= Maria Ribbing =

Swedish schoolteacher and philanthropist

Augusta Maria Aurora Ribbing née de Vylder (1842–1910) was a Swedish schoolteacher and philanthropist. In addition to her contributions to teaching, she provided funding for social support, including Sweden's first old peoples home which opened in 1915.

==Biography==
Born in Stockholm on 8 June 1842, Ribbing was the daughter of the language teacher Louis De Vylder and his wife Maria Christina Ahlborg. When she was 17, she embarked on a teacher training course, the Lärokurs för fruntimmer in Stockholm. On graduating, she taught at the Normal School for girls until 1871 when she married the physician Seved Ribbing. After a year-long study trip around Europe, they settled in Simrishamn in southern Sweden but later moved to Lund. The couple welcomed people from all walks of life to their spacious home known as Spoletorp. Ribbing always made sure that there was more than enough food ready, even for children and the needy who came by.

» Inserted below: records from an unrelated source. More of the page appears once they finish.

-- ==== Sys2Proof/Tests/Slice0.lean ====
section
/-! SUPPORT. Tests: the spec's own vectors (95_test_vectors.md E1–E18, V1–V124) and words written out from the rows
of R82; then, for every statement with hypotheses, concrete states and operands that meet them. No expected value
comes from the model. -/

namespace Sys2Proof.Tests

open Sys2Proof.Machine Sys2Proof.Claims

/-! ## Small states -/

/-- The registers listed, every other one zero. -/
def regs (l : List (Reg × Byte)) : Vector Byte 16 := l.foldl (fun v p => v.set p.1 p.2) (Vector.replicate 16 0)

/-- The keys listed held, every other one not. -/
def keys (l : List KeyIndex) : Vector Bool 16 := l.foldl (fun v (k : KeyIndex) => v.set k true) (Vector.replicate 16 false)

/-- The framebuffer with the pixels listed on (row, column). -/
def pixels (l : List (Fin 32 × Fin 64)) : Framebuffer := l.foldl (fun fb p => fb.flip p.1 p.2) (Vector.replicate 32 0)

/-- The start state of a vector: the word is where the next cycle fetches it. -/
def placed (w : Nat) (s : State := State.reset) : State := s.withFetchWord 16 w

/-- The next state of one step has the property. -/
def after (s : State) (p : State → Bool) : Bool :=
  match step s with
  | .next t => p t
  | .fault _ => false
  | .refused _ => false

/-- A record of an access fault of the instruction at `0x200`. -/
def record (w : Word) (k : AccessKind) (a : Nat) : FaultRecord := ⟨.outOfBoundsAccess, 0x200, some w, some k, some a⟩

/-! ## Well-formed terms -/

/-- `DRW` with 16 rows has no encoding: `n` is a 4-bit field (R72). -/
theorem test_wf_refuses_drw_16 : WellFormed (.drw 1 2 16) = false := by decide

theorem test_wf_admits_drw_15 : WellFormed (.drw 1 2 15) = true := by decide

/-! ## Decoding: each row of R82 as a word written out bit by bit -/

theorem test_decode_control_flow :
    decodeWord 0b0000_0000_1110_0000 = some (.cls 0) ∧ decodeWord 0b0000_1010_1110_1110 = some (.ret 10) ∧
    decodeWord 0b0001_0010_0011_0100 = some (.jp 0x234) ∧ decodeWord 0b0010_1010_1011_1100 = some (.call 0xABC) ∧
    decodeWord 0b0011_0011_0100_0010 = some (.seKk 3 0x42) ∧ decodeWord 0b0100_1111_1000_0001 = some (.sneKk 15 0x81) ∧
    decodeWord 0b0101_0001_0010_0111 = some (.seXy 1 2 7) ∧ decodeWord 0b1001_0100_1000_1111 = some (.sneXy 4 8 15) ∧
    decodeWord 0b1011_0011_0000_0001 = some (.jpV0 0x301) := by decide

theorem test_decode_arithmetic_immediate :
    decodeWord 0b0110_1010_0101_1100 = some (.ldKk 10 0x5C) ∧ decodeWord 0b0111_0001_0000_0010 = some (.addKk 1 2) ∧
    decodeWord 0b1100_0001_0000_1111 = some (.rnd 1 0x0F) := by decide

theorem test_decode_arithmetic_register :
    decodeWord 0b1000_0110_0011_0000 = some (.ldXy 6 3) ∧ decodeWord 0b1000_0001_0010_0001 = some (.orXy 1 2) ∧
    decodeWord 0b1000_0001_0010_0010 = some (.andXy 1 2) ∧ decodeWord 0b1000_0001_0010_0011 = some (.xorXy 1 2) ∧
    decodeWord 0b1000_0001_0010_0100 = some (.addXy 1 2) ∧ decodeWord 0b1000_0001_0010_0101 = some (.sub 1 2) ∧
    decodeWord 0b1000_0001_0010_0110 = some (.shr 1 2) ∧ decodeWord 0b1000_0001_0010_0111 = some (.subn 1 2) ∧
    decodeWord 0b1000_0001_0010_1110 = some (.shl 1 2) := by decide

theorem test_decode_draw_and_keys :
    decodeWord 0b1101_0001_0010_0011 = some (.drw 1 2 3) ∧ decodeWord 0b1110_0101_1001_1110 = some (.skp 5) ∧
    decodeWord 0b1110_0101_1010_0001 = some (.sknp 5) := by decide

theorem test_decode_registers :
    decodeWord 0b1010_0001_0010_0011 = some (.ldI 0x123) ∧ decodeWord 0b1111_0001_0000_0111 = some (.ldXDt 1) ∧
    decodeWord 0b1111_0010_0000_1010 = some (.ldXK 2) ∧ decodeWord 0b1111_0011_0001_0101 = some (.ldDtX 3) ∧
    decodeWord 0b1111_0100_0001_1000 = some (.ldStX 4) ∧ decodeWord 0b1111_0101_0001_1110 = some (.addIX 5) ∧
    decodeWord 0b1111_0110_0010_1001 = some (.ldFX 6) ∧ decodeWord 0b1111_0111_0011_0011 = some (.ldBX 7) ∧
    decodeWord 0b1111_1000_0101_0101 = some (.ldMemX 8) ∧ decodeWord 0b1111_1001_0110_0101 = some (.ldXMem 9) := by decide

/-- V8–V11: the missing sub-keys of the four families. -/
theorem test_decode_unknown :
    [0x0000, 0x00E1, 0x0123, 0x8008, 0x800F, 0xE19F, 0xF000, 0xF1FF].all (fun w => decodeWord w == none) := by decide

/-- E1: bytes are big-endian, and a lone byte is no instruction (R70). -/
theorem test_decode_bytes :
    decode [0x12, 0x4E, 0x99] = .ok (.jp 0x24E, [0x99]) ∧ decode [0x12] = .error .truncated := by decide

/-! ## The cycle -/

/-- V1: an odd `PC` is legal. -/
theorem test_cycle_odd_pc :
    after (placed 0x6A07 { State.reset with pc := 0x201 }) (fun t => t.readV 10 == 7 && t.pc == 0x203) := by decide

/-- V2: the last fetchable word. -/
theorem test_cycle_last_word :
    after (placed 0x6A07 { State.reset with pc := 0xFFE }) (fun t => t.readV 10 == 7 && t.pc == 0x1000) := by decide

/-- V3, V4: a fetch past the end. -/
theorem test_cycle_fetch_fault :
    after { State.reset with pc := 0xFFF } (fun t => t.pc == 0xFFF &&
      t.fault == some ⟨.outOfBoundsAccess, 0xFFF, none, some .fetch, some 0x1000⟩) ∧
    after { State.reset with pc := 0x10FE } (fun t =>
      t.fault == some ⟨.outOfBoundsAccess, 0x10FE, none, some .fetch, some 0x10FE⟩) := by decide

/-- V5: a halted core changes nothing. -/
theorem test_cycle_halted :
    after { State.reset with dt := 9, fault := some (record 0xD011 .spriteRead 0x1005) } (fun t => t.dt == 9 && t.pc == 0x200) ∧
    diagnostic { State.reset with fault := some (record 0xD011 .spriteRead 0x1005) } = none := by decide

/-- V6: the tick floors at zero. -/
theorem test_cycle_tick : after (placed 0x6000 { State.reset with st := 3 }) (fun t => t.dt == 0 && t.st == 2) := by decide

/-- E16: an unknown opcode advances, ticks and is reported, and is not fatal. -/
theorem test_cycle_unknown :
    after { State.reset with dt := 5 } (fun t => t.pc == 0x202 && t.dt == 4 && t.fault == none) ∧
    diagnostic { State.reset with dt := 5 } = some ⟨⟨.unknownOpcode, 0x200, some 0x0000, none, none⟩, false⟩ := by decide

/-- V104: a waiting cycle with no key held only ticks. -/
theorem test_cycle_waits :
    after { State.reset with wait := some 1, pc := 0x202, dt := 1 }
      (fun t => t.wait == some 1 && t.pc == 0x202 && t.dt == 0) := by decide

/-- V105: the lowest held key resolves the wait, and nothing is fetched. -/
theorem test_cycle_wait_resolves :
    after { State.reset with wait := some 1, pc := 0x202, key := keys [0xE, 0xC] }
      (fun t => t.wait == none && t.pc == 0x202 && t.readV 1 == 0x0C) := by decide

/-! ## Control flow -/

/-- V20. -/
theorem test_cls : after (placed 0x00E0 { State.reset with v := regs [(15, 0x33)], fb := pixels [(0, 0), (31, 63)] })
    (fun t => !t.fbView 0 && !t.fbView 2047 && t.readV 15 == 0x33 && t.pc == 0x202) := by decide

/-- V21. -/
theorem test_ret_pops :
    after (placed 0x00EE { State.reset with sp := 1, pc := 0x212, stack := State.reset.stack.set 0 0x206 })
      (fun t => t.sp == 0 && t.pc == 0x206 && t.stack[0] == 0x206) := by decide

/-- V22. -/
theorem test_ret_underflows : after (placed 0x00EE { State.reset with dt := 5 })
    (fun t => t.fault == some ⟨.stackUnderflow, 0x200, some 0x00EE, none, none⟩ && t.dt == 5 && t.pc == 0x200) := by decide

/-- E2. -/
theorem test_jp : after (placed 0x1234) (fun t => t.pc == 0x234) := by decide

/-- V27. -/
theorem test_call_pushes : after (placed 0x2300 { State.reset with pc := 0xFFE })
    (fun t => t.stack[0] == 0x1000 && t.sp == 1 && t.pc == 0x300) := by decide

/-- V26. -/
theorem test_call_overflows : after (placed 0x2400 { State.reset with sp := 16 })
    (fun t => t.fault == some ⟨.stackOverflow, 0x200, some 0x2400, none, none⟩ && t.sp == 16 && t.pc == 0x200) := by decide

/-- V29: the register is `V0`, and the sum is not wrapped. -/
theorem test_jpV0 : after (placed 0xBFFF { State.reset with v := regs [(0, 0xFF), (15, 0x10)] }) (fun t => t.pc == 0x10FE) := by
  decide

/-- E11. -/
theorem test_seKk : after (placed 0x3342 { State.reset with v := regs [(3, 0x42)] }) (fun t => t.pc == 0x204) ∧
    after (placed 0x3342 { State.reset with v := regs [(3, 0x41)] }) (fun t => t.pc == 0x202) := by decide

/-- V30, V31. -/
theorem test_sneKk : after (placed 0x4342 { State.reset with v := regs [(3, 0x42)] }) (fun t => t.pc == 0x202) ∧
    after (placed 0x4342 { State.reset with v := regs [(3, 0x41)] }) (fun t => t.pc == 0x204) := by decide

/-- V12, V33. -/
theorem test_seXy : after (placed 0x5127 { State.reset with v := regs [(1, 7), (2, 7)] }) (fun t => t.pc == 0x204) ∧
    after (placed 0x5120 { State.reset with v := regs [(1, 7), (2, 8)] }) (fun t => t.pc == 0x202) := by decide

/-- V13, V34. -/
theorem test_sneXy : after (placed 0x912F { State.reset with v := regs [(1, 7), (2, 8)] }) (fun t => t.pc == 0x204) ∧
    after (placed 0x9120 { State.reset with v := regs [(1, 7), (2, 7)] }) (fun t => t.pc == 0x202) := by decide

/-! ## Arithmetic -/

/-- V40. -/
theorem test_ldKk : after (placed 0x6A5C) (fun t => t.readV 10 == 0x5C) := by decide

Ribbing devoted much of her time to creating charitable institutions in Lund for those in need. By raising money through lotteries and donations, she was able to establish a home for the terminally ill in 1915. After her husband's death in 1921, it was known as the Ribbingska Hospital. She was active in several pedagogical and philanthropic associations, particularly those concerned with assisting the poor. She was even behind the creation of a Swedish church in Copenhagen as a means of helping Swedes in Denmark.

Maria Ribbing became an extremely popular figure in Lund and the surroundings. Following her death on 14 October 1910, hundreds attended her funeral. Three of her four children survived her.